- Task directions -
With the string "declared" as the filter, copy each matching line from the records.

====== Provided entries

-- ==== Sys2Proof/Machine/StateUnits.lean ====
section
/-! DEFINITION. State of the near-bank units, the exchange between them, the collectors and the owners (chapters 07 to 09, 14). -/
namespace Sys2Proof.Machine

/-- A sector of an output buffer with its tag (R137, R138), the reduction that its phrase belongs to, and how the reading
collector completes its tag (R287, R289). -/
structure OutSector where
  tag : Word
  sector : Sector
  reduction : Nat := 0
  plan : TagPlan := {}
  deriving DecidableEq, Repr

/-- A mailbox slot (R133, R153). -/
structure MailSlot where
  valid : Bool := false
  poison : Bool := false
  data : BitVec 512 := 0
  deriving DecidableEq, Repr

/-- A message between units (R151); `dest` and `src` are 16 × channel + unit of the tile. -/
structure Message where
  dest : Nat
  src : Nat
  slot : Nat
  poison : Bool
  words : List Quad
  deriving DecidableEq, Repr

inductive Path | dieBus | chain | relay
  deriving DecidableEq, Repr

/-- A message on its way between units of a tile (R151, R152). -/
structure Flight where
  tile : Nat
  message : Message
  path : Path
  deriving DecidableEq, Repr

structure LoopFrame where
  first : Nat
  last : Nat
  left : Nat
  deriving DecidableEq, Repr

/-- The phrase that a unit runs (R137, R162, R164): its declaration, place, cost so far, sectors queued, fixed paths; the faults of
the exchange paths as it started (R154); what its directory entry declares and what the step plan says of it (R144, R189); `tainted`
once it ran a word from a poisoned sector of the micro-program store (R119). -/
structure PhraseRun where
  pc : Nat
  cycles : Nat := 0
  outSectors : Nat := 0
  segMask : Half := 0
  writes : Bool := false
  sends : Bool := false
  elapsed : Nat := 0
  loops : List LoopFrame := []
  ended : Bool := false
  pendingOut : List OutSector := []
  paths : Tab Path := []
  dieFaulted : Bool := false
  cutLinks : List Nat := []
  owes : Nat := 0
  declared : List Nat := []
  reduction : Nat := 0
  plan : TagPlan := {}
  badPositions : List Nat := []
  tainted : Bool := false
  deriving DecidableEq, Repr

/-- The fields of STATUS that gather until the controller reads it (R143). -/
structure Gathered where
  code : Half := 0
  errAt : Option Nat := none
  more : Bool := false
  mailOverrun : Bool := false
  poisonSeen : Bool := false
  overrun : Bool := false
  deriving DecidableEq, Repr

/-- A near-bank unit (R133). Stores are byte memories; `actMarks` and `lbMarks` are the poisoned sectors of the activation
and local buffers, `storeMarks` those of the other stores as 4,096 × STORE + sector (7 the statistics entries), `xMarks` and
`shadowMarks` the registers whose values came from poisoned sectors, `bad` the bytes whose check bits are uncorrectable (R116) as
65,536 × STORE + byte (6 the activation buffer, 8 the mailbox); `segments` the vector that each segment holds whole (R25);
`isolated` a unit that did not answer (R400). -/
structure Unit where
  accs : Tab Acc := []
  stats : Tab Stats := []
  act : Mem := []
  actMarks : List Nat := []
  out : List OutSector := []
  mail : Tab MailSlot := []
  relay : List Message := []
  lb : Mem := []
  lbMarks : List Nat := []
  bad : List Nat := []
  storeMarks : List Nat := []
  xMarks : List Nat := []
  shadowMarks : List Nat := []
  segments : Tab Nat := []
  micro : Mem := []
  codebooks : Mem := []
  scales : Mem := []
  tables : Mem := []
  freqs : Mem := []
  loaded : Bool := false
  fenced : Bool := false
  isolated : Bool := false
  args : List Quad := [0, 0, 0, 0, 0, 0]
  shadow : List Quad := [0, 0, 0, 0, 0, 0]
  lastStart : Nat := 0
  x : List Word := []
  positions : List Nat := [0, 0, 0, 0, 0, 0, 0, 0]
  log2k : Nat := 0
  run : Option PhraseRun := none
  status : Gathered := {}
  errors : List Nat := []
  listOverflow : Bool := false
  unitStatus : Quad := 0
  deriving DecidableEq, Repr

/-- Exchange paths of one die (R151, R154, R160), keyed 16 × tile + die; `granted` the unit of the die granted last. -/
structure DieBus where
  granted : Nat := 63
  faulted : Bool := false
  badAt : List Nat := []
  messages : Quad := 0
  corrected : Word := 0
  uncorrectable : Word := 0
  deriving DecidableEq, Repr

/-- Near-bank registers of a channel (R160) and the chain links of its units. -/
structure NearChannel where
  phrases : Quad := 0
  phraseCycles : Quad := 0
  relayed : Word := 0
  chainFaulted : List Nat := []
  chainBadAt : Tab (List Nat) := []
  outputSectors : Quad := 0
  deriving DecidableEq, Repr

/-- A running maximum of R183. -/
structure MaxSlot where
  value : Val
  poison : Bool := false
  deriving DecidableEq, Repr

/-- The record of a reduction, as the controller's plan gives it (R156, R183): its number, width and mode, the declared sectors
still to be applied (R158), and the elements whose partials are supplied as poisoned zeros (R104, R150, R400). -/
structure Reduction where
  number : Nat := 0
  width : Nat := 0
  isMax : Bool := false
  owed : Nat := 0
  poisoned : List Nat := []
  deriving DecidableEq, Repr

/-- An element of a tile partial (R158, R183), in the mode of its reduction. -/
structure Partial where
  acc : Acc
  isMax : Bool
  deriving DecidableEq, Repr

/-- A collector (R155), keyed 4 × tile + k: its accumulators, its statistics, the sectors that have reached it, the reductions in
their order (the first is the current one), the elements of the tile partial, the score bursts and probe or merge blocks it is
home of. `allPoisoned`: every accumulator of the current reduction is poisoned. -/
structure Collector where
  accs : Tab Acc := []
  maxes : Tab MaxSlot := []
  stats : Tab Stats := []
  reductions : List Reduction := []
  inbox : List OutSector := []
  allPoisoned : Bool := false
  partials : Tab Partial := []
  bursts : Tab (Tab Sector) := []
  blocks : Tab (Tab Sector) := []
  packet : List OutSector := []
  deriving DecidableEq, Repr

/-- An owner's running state for one query head (R290). -/
structure Running where
  m : Word := 0xFF800000
  l : Acc := {}
  o : Tab Acc := []
  packets : Nat := 0
  headPoison : Bool := false
  deriving DecidableEq, Repr

/-- A vector as the all-gather brings it to a tile (R21, R25): its width, its elements in FP32, and those poisoned. -/
structure Finished where
  width : Nat := 0
  words : Tab Word := []
  marks : List Nat := []
  deriving DecidableEq, Repr

/-- The collectors' side of one tile: the results of its slices (R20; the residual and rescale slices lie in the collectors' staging
bank), the finished vectors by number (R21), tables, routing (R177, R190, R288, R290), the experts selected and the positions whose
router outputs were poisoned (R189), counters (R193). -/
structure Owner where
  results : Tab Word := []
  resultMarks : List Nat := []
  finished : Tab Finished := []
  running : Tab Running := []
  routing : Tab (BitVec 128) := []
  dest : Tab (List Quad) := []
  experts : Tab ExpertDecl := []
  selected : Tab (List (Nat × Word)) := []
  badRoutes : List Nat := []
  tables : Mem := []
  freqs : Mem := []
  codebooks : Mem := []
  positions : List Nat := [0, 0, 0, 0, 0, 0, 0, 0]
  gathered : Quad := 0
  discarded : Quad := 0
  forwarded : Quad := 0
  probes : Word := 0
  probeHits : Word := 0
  merges : Word := 0
  routes : Word := 0
  decoded : Quad := 0
  deriving DecidableEq, Repr

/-- A packet of an attention partial (R289): header and 16 output sectors, its first global query head, the value group, and
the owner tiles that have yet to merge it. -/
structure Packet where
  sectors : List OutSector
  head : Nat
  group : Nat
  tiles : List Nat
  deriving DecidableEq, Repr

/-- The near-bank half of the module. `directory` is keyed 512 × tile + address (R144); `relayed` are the messages, with their tile,
that a controller has read from a relay queue and not yet delivered (R152). -/
structure NearBank where
  units : Tab Unit := []
  dies : Tab DieBus := []
  channels : Tab NearChannel := []
  directory : Tab Quad := []
  collectors : Tab Collector := []
  owners : Tab Owner := []
  flights : List Flight := []
  relayed : List (Nat × Message) := []
  packets : List Packet := []
  deriving DecidableEq, Repr

end Sys2Proof.Machine
end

============

- Result of the exercise -
  declared : List Nat := []
/-- The record of a reduction, as the controller's plan gives it (R156, R183): its number, width and mode, the declared sectors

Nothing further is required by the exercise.